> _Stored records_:
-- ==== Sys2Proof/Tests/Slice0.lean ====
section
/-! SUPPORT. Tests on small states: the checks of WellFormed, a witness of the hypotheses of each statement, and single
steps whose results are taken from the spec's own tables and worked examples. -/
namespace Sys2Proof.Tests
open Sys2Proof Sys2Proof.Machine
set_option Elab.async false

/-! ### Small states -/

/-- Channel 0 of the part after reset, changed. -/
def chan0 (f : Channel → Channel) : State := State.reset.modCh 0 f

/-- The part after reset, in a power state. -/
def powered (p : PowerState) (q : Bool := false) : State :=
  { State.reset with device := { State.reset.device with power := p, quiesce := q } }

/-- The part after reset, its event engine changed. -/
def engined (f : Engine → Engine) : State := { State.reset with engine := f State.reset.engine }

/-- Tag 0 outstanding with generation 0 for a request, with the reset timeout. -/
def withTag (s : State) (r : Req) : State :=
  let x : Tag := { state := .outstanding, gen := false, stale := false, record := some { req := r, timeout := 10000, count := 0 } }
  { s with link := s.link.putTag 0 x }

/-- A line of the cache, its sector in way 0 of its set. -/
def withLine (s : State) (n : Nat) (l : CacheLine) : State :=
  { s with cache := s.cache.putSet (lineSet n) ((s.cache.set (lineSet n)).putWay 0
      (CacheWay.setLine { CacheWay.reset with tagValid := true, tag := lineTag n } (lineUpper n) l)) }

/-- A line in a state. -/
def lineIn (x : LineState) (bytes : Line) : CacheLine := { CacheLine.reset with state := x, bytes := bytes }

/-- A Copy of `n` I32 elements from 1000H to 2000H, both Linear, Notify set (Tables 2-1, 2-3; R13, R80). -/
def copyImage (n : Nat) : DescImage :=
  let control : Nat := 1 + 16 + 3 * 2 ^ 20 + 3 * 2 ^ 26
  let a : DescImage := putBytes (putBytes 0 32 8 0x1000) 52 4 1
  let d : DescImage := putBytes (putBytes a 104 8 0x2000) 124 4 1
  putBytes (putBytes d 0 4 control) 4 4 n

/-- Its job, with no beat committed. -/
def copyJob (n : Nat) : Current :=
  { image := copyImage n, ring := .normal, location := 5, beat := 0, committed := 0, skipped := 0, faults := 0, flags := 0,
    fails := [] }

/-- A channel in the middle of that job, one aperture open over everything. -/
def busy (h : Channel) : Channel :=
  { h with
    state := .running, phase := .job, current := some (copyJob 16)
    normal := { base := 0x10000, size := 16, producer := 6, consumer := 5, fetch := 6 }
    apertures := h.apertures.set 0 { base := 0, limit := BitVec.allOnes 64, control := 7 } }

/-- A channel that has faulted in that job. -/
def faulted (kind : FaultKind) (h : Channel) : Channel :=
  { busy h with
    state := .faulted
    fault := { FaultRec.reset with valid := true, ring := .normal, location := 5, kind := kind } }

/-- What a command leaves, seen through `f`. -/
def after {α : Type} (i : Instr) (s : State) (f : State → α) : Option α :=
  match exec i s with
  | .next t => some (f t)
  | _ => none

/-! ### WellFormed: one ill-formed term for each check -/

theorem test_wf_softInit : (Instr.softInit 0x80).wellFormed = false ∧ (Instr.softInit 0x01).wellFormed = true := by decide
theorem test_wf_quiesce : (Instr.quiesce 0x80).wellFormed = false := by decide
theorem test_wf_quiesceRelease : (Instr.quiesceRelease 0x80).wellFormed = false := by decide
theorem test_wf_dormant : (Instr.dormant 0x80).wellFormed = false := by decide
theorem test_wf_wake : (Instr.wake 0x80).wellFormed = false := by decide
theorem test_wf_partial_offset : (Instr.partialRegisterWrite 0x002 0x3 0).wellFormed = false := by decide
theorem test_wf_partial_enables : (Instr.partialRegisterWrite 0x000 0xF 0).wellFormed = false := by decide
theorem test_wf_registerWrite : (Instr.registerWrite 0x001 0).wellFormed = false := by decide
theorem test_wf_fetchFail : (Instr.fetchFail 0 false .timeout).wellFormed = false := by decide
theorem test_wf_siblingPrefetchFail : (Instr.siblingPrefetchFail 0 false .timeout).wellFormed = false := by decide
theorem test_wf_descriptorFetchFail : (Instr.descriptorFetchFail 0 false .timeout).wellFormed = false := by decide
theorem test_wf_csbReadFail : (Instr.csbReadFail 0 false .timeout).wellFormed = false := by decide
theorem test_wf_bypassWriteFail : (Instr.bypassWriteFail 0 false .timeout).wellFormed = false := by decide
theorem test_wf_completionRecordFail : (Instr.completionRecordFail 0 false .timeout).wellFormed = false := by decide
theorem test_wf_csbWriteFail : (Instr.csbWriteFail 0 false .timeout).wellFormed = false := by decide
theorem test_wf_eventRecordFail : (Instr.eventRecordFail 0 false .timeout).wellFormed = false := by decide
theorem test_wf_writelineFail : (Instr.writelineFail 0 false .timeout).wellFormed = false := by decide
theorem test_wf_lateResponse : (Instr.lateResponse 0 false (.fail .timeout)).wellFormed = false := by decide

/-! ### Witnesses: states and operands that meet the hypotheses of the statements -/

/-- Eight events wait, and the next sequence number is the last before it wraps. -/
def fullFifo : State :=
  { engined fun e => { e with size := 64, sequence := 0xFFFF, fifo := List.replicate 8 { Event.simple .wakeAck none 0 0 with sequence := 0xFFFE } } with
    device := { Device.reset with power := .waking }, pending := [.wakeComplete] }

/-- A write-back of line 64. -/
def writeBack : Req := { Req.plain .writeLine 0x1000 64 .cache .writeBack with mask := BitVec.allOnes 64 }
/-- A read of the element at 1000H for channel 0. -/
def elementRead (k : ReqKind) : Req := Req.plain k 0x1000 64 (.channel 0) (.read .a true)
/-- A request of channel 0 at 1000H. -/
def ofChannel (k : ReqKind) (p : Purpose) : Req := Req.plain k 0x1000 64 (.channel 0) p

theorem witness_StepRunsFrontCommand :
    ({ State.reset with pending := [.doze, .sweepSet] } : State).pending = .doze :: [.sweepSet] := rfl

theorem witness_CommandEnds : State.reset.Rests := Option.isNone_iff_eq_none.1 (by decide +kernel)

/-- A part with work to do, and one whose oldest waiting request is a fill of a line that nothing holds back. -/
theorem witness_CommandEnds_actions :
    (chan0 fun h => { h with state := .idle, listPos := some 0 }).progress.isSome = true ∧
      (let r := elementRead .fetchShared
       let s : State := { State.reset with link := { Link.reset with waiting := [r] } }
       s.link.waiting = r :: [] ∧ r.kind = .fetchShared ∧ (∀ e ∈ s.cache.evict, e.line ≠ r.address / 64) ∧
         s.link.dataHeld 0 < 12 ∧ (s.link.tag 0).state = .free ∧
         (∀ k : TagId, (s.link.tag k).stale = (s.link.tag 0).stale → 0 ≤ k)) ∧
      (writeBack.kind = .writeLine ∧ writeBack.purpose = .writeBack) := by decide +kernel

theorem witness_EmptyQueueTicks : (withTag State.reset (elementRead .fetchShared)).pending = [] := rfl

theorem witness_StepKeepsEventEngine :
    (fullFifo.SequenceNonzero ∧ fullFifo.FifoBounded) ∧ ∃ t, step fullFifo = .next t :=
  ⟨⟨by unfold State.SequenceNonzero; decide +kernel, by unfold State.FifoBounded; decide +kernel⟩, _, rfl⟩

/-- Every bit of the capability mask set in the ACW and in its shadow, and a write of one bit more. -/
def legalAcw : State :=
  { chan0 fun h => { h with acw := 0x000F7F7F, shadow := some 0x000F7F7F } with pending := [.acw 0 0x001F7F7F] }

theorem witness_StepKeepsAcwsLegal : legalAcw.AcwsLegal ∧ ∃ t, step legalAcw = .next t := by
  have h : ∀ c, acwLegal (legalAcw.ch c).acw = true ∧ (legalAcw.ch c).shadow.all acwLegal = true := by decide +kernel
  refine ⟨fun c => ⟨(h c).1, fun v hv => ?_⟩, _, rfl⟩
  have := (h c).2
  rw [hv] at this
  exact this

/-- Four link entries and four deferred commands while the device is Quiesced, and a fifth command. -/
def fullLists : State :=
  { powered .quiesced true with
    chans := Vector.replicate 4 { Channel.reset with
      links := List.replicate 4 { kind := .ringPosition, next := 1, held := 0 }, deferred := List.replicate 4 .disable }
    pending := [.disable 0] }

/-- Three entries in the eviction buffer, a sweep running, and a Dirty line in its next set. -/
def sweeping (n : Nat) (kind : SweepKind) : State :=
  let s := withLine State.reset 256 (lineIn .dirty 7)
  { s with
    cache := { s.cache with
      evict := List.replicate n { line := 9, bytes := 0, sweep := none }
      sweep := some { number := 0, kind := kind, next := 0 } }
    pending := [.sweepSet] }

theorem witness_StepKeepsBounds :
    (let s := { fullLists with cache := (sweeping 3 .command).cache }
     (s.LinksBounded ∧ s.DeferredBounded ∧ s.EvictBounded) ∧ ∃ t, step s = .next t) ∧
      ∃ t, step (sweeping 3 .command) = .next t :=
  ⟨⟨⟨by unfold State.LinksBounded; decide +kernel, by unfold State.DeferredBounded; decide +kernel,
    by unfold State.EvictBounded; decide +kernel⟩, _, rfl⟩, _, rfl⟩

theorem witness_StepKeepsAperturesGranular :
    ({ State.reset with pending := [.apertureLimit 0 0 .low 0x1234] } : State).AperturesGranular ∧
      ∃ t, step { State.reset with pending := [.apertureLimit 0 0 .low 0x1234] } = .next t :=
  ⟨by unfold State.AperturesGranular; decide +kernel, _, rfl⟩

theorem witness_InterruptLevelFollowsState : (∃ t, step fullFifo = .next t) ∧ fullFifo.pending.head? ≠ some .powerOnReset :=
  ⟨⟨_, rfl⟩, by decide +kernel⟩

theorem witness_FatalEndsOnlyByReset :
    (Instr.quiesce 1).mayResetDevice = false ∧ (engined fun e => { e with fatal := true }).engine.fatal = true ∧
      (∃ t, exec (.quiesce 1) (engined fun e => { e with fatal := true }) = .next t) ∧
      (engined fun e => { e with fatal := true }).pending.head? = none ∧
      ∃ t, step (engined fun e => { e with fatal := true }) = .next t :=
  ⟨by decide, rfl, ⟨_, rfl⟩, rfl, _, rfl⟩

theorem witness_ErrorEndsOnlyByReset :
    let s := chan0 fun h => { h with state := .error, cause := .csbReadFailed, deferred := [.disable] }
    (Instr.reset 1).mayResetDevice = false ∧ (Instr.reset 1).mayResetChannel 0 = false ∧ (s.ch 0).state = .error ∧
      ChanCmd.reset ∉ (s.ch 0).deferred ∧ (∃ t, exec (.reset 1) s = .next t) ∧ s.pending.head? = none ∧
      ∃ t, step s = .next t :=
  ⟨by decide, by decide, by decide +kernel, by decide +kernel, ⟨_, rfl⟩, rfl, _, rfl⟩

...

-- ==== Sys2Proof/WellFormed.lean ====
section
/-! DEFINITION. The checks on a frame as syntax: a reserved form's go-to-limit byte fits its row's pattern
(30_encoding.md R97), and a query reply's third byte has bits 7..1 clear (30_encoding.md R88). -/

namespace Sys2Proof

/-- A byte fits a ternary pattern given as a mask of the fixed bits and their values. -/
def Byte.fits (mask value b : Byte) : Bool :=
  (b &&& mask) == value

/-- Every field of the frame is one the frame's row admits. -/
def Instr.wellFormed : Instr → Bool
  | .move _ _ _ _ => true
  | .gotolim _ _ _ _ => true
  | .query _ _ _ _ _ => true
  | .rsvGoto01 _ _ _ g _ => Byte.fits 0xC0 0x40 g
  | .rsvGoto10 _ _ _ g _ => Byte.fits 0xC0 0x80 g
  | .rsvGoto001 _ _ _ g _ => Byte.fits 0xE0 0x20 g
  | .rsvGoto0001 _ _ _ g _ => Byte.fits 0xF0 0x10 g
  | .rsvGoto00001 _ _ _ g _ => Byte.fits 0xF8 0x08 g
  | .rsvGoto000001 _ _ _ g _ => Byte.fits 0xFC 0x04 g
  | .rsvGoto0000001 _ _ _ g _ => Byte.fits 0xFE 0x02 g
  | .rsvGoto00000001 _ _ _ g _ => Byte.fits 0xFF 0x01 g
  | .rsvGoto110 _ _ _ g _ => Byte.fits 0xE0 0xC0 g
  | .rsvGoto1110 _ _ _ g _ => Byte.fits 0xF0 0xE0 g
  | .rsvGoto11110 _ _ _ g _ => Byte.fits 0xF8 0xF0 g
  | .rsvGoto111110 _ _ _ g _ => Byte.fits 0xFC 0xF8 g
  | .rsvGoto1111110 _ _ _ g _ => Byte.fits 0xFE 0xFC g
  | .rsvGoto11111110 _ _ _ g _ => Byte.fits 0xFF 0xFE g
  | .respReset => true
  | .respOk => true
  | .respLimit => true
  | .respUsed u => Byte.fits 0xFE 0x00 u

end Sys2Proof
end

> _Your assignment_:
Lines holding "whose": copy each one from the records above.

> _Finished exercise_:
steps whose results are taken from the spec's own tables and worked examples. -/
/-- A part with work to do, and one whose oldest waiting request is a fill of a line that nothing holds back. -/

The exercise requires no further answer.